• **TASK GOAL**: Tell how many lines of the entries below include the string "hostRead". Respond with the number alone.

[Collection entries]
++++++
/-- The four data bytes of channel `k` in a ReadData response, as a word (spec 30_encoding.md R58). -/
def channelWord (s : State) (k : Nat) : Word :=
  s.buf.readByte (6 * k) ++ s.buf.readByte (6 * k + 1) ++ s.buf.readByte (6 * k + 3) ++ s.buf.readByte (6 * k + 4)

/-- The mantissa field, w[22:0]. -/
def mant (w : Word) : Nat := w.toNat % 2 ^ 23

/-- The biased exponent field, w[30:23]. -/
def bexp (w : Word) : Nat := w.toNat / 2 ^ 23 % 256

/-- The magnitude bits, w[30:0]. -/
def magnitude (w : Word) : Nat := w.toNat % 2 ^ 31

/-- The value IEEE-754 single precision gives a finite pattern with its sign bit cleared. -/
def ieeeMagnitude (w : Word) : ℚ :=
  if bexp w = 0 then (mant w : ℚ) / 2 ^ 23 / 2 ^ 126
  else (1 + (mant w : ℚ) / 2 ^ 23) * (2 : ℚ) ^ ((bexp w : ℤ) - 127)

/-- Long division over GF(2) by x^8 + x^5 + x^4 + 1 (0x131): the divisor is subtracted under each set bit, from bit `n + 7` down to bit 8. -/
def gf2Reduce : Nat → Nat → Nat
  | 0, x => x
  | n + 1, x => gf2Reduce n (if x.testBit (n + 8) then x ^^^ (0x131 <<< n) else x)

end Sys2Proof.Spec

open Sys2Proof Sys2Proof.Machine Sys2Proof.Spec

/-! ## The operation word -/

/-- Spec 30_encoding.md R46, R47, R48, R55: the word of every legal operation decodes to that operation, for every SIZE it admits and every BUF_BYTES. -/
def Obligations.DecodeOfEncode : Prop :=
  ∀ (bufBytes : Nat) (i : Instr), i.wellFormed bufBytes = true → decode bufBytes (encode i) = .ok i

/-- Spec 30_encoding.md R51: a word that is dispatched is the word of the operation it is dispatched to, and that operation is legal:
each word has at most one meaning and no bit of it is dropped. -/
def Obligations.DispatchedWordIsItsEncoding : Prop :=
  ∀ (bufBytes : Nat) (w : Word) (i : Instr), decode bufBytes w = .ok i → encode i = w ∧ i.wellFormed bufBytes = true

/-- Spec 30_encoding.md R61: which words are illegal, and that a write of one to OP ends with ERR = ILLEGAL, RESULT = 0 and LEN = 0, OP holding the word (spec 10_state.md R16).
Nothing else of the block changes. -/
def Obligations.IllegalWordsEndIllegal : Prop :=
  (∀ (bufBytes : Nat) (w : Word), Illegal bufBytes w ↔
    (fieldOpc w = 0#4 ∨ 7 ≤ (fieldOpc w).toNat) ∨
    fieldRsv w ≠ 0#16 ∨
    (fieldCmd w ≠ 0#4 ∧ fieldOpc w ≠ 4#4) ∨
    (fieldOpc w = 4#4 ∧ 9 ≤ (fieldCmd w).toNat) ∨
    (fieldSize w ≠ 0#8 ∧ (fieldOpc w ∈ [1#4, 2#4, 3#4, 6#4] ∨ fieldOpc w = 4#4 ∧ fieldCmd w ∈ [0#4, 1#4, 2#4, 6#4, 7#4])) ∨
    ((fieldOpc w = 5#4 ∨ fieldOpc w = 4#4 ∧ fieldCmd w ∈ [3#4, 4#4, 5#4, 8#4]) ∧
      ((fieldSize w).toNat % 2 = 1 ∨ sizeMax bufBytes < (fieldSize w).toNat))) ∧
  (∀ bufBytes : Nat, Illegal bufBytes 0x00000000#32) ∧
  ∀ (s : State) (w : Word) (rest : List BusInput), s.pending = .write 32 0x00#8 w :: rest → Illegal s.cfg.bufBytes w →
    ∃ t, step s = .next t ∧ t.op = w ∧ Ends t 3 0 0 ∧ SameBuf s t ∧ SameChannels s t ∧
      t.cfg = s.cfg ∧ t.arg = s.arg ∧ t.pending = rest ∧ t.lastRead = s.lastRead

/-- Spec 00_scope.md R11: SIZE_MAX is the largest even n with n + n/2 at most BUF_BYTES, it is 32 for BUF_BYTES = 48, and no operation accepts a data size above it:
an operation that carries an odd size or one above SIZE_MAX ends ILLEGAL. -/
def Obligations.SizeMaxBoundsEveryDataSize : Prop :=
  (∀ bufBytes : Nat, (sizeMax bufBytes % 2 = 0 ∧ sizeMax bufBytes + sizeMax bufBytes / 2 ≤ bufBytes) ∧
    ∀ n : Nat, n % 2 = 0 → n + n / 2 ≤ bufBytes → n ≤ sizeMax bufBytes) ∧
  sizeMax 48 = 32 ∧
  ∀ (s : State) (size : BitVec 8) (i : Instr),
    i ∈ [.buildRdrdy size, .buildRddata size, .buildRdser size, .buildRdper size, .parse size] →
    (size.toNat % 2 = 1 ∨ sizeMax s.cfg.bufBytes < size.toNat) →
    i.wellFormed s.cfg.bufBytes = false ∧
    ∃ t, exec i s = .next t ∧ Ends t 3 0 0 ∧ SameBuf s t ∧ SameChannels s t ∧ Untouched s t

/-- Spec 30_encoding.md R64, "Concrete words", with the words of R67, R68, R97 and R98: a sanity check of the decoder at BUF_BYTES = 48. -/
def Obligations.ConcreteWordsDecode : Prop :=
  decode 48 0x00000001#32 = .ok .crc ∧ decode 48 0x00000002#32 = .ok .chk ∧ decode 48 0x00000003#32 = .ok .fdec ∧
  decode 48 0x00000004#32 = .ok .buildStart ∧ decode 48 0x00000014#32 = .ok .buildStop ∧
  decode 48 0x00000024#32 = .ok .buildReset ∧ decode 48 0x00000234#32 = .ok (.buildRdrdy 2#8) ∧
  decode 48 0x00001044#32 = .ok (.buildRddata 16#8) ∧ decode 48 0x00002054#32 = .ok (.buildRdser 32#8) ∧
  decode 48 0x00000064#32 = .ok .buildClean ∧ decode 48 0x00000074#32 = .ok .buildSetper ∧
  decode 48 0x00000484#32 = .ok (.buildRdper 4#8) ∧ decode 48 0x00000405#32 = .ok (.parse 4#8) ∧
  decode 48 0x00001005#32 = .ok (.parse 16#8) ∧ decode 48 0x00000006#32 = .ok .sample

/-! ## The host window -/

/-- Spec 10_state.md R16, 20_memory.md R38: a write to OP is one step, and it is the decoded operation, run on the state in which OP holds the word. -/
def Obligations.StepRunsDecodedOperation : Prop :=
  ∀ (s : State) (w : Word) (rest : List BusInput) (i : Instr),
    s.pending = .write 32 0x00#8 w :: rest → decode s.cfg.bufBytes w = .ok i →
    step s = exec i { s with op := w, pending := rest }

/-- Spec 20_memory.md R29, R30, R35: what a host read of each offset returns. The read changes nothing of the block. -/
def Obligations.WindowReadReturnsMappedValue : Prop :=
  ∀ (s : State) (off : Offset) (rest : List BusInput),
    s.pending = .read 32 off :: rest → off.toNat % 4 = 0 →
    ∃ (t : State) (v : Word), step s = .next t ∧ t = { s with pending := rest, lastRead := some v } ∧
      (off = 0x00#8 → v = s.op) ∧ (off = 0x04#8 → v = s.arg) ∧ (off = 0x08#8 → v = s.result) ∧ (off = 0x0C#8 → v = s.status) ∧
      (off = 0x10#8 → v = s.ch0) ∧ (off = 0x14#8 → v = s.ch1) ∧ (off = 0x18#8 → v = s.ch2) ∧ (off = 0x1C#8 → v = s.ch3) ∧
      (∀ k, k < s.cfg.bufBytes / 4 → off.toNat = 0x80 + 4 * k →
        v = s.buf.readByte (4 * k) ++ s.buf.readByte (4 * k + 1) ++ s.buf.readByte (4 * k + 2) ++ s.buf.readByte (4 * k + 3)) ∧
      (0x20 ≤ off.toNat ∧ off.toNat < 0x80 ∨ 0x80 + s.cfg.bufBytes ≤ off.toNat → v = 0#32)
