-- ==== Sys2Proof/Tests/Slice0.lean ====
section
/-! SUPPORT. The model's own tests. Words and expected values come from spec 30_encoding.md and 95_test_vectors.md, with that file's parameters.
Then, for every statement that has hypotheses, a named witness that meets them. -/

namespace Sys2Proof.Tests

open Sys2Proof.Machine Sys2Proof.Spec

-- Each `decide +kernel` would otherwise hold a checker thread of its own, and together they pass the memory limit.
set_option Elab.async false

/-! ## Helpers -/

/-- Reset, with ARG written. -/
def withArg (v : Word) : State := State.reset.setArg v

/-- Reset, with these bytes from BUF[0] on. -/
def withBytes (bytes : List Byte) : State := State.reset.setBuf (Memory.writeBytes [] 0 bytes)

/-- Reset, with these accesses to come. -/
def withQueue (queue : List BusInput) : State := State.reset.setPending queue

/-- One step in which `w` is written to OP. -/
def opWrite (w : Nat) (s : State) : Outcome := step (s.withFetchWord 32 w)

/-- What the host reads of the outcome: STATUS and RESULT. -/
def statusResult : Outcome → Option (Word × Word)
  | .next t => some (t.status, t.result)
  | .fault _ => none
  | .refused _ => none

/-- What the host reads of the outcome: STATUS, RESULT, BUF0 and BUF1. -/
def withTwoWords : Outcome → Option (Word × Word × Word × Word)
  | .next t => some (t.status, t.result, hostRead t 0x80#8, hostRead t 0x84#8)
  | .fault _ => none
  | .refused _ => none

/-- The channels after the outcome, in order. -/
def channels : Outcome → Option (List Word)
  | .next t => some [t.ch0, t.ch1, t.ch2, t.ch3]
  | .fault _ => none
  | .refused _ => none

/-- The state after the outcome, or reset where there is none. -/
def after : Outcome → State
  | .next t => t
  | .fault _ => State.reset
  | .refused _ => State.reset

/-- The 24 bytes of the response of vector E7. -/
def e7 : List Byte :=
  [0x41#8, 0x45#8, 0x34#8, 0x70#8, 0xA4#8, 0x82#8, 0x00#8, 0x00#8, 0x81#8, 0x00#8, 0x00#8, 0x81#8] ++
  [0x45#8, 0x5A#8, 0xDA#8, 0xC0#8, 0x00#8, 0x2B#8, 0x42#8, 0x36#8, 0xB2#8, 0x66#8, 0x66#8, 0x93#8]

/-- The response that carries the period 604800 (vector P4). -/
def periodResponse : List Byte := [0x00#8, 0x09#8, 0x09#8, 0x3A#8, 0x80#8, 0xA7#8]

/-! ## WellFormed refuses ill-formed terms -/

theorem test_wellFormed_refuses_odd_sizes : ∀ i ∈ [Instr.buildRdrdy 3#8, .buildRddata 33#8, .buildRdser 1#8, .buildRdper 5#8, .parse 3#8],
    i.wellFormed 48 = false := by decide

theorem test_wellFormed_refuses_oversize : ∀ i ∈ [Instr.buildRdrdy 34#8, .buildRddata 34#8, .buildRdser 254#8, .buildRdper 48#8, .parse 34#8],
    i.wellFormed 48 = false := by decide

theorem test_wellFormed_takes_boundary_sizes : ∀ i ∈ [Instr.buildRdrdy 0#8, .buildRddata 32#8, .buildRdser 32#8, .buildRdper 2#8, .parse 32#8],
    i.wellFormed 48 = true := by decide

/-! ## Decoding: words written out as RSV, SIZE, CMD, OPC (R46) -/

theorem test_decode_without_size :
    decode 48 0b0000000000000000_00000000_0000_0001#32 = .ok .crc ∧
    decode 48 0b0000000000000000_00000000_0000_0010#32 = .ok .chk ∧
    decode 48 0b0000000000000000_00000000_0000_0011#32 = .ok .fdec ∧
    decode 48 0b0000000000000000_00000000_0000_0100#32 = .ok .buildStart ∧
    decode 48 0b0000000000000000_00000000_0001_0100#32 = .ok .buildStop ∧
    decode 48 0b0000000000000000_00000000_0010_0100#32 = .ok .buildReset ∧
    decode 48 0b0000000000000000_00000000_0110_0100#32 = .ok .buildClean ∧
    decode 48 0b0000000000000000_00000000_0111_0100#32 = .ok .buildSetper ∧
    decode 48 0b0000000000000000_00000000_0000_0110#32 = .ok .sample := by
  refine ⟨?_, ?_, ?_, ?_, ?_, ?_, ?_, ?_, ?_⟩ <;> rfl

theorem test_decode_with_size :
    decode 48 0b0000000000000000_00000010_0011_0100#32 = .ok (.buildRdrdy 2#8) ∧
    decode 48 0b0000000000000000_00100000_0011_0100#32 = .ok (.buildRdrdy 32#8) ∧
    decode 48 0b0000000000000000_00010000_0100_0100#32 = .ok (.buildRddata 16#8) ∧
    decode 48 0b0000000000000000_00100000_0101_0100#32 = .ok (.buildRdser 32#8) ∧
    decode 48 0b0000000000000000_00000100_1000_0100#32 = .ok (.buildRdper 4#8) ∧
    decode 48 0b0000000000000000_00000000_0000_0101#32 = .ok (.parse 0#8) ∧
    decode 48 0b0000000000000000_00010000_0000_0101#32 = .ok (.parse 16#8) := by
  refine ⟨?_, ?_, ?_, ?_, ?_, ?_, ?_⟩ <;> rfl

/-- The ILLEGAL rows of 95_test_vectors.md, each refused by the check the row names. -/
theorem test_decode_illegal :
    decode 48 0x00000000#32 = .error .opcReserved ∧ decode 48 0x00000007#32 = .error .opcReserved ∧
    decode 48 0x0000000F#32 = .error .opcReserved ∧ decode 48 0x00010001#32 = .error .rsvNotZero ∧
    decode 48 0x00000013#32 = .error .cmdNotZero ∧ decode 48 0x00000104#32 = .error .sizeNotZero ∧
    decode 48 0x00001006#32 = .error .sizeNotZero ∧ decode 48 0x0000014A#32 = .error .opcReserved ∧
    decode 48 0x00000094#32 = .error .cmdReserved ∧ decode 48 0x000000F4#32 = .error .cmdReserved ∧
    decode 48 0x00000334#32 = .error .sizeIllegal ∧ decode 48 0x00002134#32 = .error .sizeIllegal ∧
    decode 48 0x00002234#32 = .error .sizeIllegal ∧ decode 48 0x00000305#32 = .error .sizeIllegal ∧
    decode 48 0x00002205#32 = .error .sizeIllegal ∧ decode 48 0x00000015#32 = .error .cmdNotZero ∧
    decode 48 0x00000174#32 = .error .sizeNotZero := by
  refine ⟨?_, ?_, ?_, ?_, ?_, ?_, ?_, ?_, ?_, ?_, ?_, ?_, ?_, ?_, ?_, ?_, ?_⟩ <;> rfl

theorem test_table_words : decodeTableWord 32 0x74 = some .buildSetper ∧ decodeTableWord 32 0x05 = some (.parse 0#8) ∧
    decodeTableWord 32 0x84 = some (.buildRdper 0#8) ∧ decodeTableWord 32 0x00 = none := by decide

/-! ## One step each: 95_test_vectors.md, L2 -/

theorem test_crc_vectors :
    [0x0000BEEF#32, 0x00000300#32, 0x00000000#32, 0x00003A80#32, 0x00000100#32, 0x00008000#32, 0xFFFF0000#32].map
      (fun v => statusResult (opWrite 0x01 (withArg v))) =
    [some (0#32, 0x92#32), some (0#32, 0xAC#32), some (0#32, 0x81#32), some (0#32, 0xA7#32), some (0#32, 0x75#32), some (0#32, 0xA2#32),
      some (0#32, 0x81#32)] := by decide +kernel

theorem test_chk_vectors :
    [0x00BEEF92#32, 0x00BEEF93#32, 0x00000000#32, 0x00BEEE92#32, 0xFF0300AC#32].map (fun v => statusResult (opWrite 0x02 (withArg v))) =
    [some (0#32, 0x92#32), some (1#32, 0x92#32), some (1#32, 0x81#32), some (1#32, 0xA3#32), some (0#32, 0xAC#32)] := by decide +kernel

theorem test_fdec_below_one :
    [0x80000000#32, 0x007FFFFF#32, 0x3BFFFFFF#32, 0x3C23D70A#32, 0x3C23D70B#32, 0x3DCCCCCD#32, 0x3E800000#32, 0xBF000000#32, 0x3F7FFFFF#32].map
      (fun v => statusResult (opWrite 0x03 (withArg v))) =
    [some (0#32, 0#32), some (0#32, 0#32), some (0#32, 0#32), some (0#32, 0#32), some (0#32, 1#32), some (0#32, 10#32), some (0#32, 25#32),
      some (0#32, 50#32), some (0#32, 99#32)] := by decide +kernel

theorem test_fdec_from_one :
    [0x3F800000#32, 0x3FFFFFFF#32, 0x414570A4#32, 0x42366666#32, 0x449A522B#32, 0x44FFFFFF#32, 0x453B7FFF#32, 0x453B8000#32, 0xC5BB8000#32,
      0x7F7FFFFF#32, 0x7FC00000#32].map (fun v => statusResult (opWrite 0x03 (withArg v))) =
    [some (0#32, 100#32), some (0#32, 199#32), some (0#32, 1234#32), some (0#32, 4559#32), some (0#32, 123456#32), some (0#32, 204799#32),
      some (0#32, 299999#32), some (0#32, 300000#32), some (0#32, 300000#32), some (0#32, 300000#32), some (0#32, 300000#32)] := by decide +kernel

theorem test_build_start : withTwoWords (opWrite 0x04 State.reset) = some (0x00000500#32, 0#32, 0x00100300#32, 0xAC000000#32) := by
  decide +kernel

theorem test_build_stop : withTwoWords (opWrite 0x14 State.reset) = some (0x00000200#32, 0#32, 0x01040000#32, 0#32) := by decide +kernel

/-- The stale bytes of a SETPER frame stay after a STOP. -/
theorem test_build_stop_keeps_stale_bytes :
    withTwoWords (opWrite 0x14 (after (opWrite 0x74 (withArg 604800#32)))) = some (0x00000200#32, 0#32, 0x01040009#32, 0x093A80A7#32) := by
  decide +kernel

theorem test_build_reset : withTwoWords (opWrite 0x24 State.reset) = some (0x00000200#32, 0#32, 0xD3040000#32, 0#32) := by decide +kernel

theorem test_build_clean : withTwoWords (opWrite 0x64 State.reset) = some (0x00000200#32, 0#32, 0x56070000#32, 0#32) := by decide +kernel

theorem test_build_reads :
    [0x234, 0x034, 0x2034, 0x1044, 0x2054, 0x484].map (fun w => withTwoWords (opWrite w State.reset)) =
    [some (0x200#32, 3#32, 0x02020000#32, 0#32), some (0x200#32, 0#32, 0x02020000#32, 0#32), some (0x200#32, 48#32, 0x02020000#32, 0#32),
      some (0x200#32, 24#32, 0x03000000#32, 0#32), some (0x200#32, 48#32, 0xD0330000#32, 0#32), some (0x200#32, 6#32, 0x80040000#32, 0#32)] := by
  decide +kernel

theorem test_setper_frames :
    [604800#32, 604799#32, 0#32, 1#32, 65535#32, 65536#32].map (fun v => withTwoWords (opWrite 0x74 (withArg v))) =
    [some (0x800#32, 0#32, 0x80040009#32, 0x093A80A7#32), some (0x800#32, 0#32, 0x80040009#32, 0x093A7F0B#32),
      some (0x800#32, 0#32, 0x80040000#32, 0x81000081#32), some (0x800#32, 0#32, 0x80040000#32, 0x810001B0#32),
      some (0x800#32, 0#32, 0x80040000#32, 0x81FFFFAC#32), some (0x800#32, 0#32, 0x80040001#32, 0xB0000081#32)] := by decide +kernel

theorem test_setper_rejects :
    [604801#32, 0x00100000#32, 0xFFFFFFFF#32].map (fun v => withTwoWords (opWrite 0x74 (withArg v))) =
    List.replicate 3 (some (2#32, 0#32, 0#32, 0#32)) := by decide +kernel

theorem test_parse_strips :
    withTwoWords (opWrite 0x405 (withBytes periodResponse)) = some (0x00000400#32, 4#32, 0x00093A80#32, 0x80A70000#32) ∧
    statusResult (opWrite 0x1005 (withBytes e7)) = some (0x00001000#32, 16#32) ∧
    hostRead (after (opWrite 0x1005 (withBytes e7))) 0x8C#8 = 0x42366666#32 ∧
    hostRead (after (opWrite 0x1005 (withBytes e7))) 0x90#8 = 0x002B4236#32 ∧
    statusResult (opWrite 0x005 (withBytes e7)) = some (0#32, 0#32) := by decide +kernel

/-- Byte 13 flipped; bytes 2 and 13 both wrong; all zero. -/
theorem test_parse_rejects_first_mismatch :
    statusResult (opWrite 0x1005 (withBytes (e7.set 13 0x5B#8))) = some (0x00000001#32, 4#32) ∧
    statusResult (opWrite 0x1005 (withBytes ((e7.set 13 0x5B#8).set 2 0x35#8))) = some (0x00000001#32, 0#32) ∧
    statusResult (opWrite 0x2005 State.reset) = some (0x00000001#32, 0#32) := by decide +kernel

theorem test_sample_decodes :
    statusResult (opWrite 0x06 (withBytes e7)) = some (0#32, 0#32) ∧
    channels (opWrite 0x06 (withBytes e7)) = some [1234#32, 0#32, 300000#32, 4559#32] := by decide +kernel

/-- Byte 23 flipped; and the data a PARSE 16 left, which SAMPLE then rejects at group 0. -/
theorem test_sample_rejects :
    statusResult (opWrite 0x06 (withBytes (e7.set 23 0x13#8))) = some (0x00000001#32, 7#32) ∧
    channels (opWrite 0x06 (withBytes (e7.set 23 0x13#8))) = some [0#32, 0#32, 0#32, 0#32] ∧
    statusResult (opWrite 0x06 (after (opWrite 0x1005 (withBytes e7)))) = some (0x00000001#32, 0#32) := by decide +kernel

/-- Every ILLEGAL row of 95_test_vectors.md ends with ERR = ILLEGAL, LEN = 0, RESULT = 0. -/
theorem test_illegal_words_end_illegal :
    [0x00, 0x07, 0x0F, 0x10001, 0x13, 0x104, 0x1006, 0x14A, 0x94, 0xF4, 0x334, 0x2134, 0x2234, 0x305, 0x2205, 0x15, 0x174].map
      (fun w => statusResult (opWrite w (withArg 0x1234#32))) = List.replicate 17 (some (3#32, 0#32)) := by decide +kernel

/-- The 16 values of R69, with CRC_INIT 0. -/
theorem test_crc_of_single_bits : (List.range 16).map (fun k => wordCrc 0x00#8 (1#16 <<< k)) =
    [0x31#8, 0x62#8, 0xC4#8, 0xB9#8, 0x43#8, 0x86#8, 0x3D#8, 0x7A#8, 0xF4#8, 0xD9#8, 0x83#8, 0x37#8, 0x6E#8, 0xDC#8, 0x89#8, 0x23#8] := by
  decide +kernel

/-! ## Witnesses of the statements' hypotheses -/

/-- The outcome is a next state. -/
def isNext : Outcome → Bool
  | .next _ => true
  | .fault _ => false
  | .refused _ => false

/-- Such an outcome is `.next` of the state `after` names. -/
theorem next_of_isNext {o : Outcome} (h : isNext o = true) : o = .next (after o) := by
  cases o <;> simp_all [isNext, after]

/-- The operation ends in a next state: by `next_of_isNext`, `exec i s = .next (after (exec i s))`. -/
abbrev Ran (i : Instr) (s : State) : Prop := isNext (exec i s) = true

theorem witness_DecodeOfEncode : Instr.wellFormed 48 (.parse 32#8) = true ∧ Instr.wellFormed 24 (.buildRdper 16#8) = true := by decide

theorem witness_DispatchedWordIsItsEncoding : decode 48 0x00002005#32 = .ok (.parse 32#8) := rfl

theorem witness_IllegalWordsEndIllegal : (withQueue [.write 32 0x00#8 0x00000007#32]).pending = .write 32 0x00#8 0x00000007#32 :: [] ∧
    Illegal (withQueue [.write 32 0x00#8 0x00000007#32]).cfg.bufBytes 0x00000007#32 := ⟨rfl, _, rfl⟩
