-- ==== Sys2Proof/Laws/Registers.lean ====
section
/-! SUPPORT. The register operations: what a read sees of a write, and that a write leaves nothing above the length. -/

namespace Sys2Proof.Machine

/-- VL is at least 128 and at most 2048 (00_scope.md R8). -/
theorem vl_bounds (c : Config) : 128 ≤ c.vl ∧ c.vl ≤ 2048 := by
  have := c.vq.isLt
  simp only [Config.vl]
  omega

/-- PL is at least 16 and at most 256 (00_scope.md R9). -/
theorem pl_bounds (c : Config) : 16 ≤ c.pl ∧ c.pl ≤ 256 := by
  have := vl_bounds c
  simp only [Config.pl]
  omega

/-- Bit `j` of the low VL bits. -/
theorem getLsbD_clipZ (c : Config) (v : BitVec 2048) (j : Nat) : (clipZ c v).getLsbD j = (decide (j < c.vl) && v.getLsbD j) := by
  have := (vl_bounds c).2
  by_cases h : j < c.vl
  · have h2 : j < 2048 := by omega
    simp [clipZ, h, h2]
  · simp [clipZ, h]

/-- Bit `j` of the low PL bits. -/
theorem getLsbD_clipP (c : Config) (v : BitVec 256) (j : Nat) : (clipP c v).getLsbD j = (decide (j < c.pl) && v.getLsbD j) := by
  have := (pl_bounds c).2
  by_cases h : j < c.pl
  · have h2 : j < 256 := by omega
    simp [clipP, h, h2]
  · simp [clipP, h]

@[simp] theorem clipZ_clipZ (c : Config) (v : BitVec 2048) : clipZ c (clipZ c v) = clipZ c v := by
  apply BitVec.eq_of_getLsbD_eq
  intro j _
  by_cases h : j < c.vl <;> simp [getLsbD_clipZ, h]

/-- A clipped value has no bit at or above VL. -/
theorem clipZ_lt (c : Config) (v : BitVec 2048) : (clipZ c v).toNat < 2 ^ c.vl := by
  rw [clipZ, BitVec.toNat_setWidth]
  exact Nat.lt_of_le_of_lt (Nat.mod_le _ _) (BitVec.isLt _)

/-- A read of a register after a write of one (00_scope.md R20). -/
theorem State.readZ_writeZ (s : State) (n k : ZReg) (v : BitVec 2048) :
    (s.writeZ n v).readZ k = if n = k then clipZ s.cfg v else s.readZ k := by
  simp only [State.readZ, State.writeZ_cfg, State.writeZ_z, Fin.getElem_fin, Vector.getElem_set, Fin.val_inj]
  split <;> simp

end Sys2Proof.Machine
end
++++++
• **RESPONSE AREA**: 3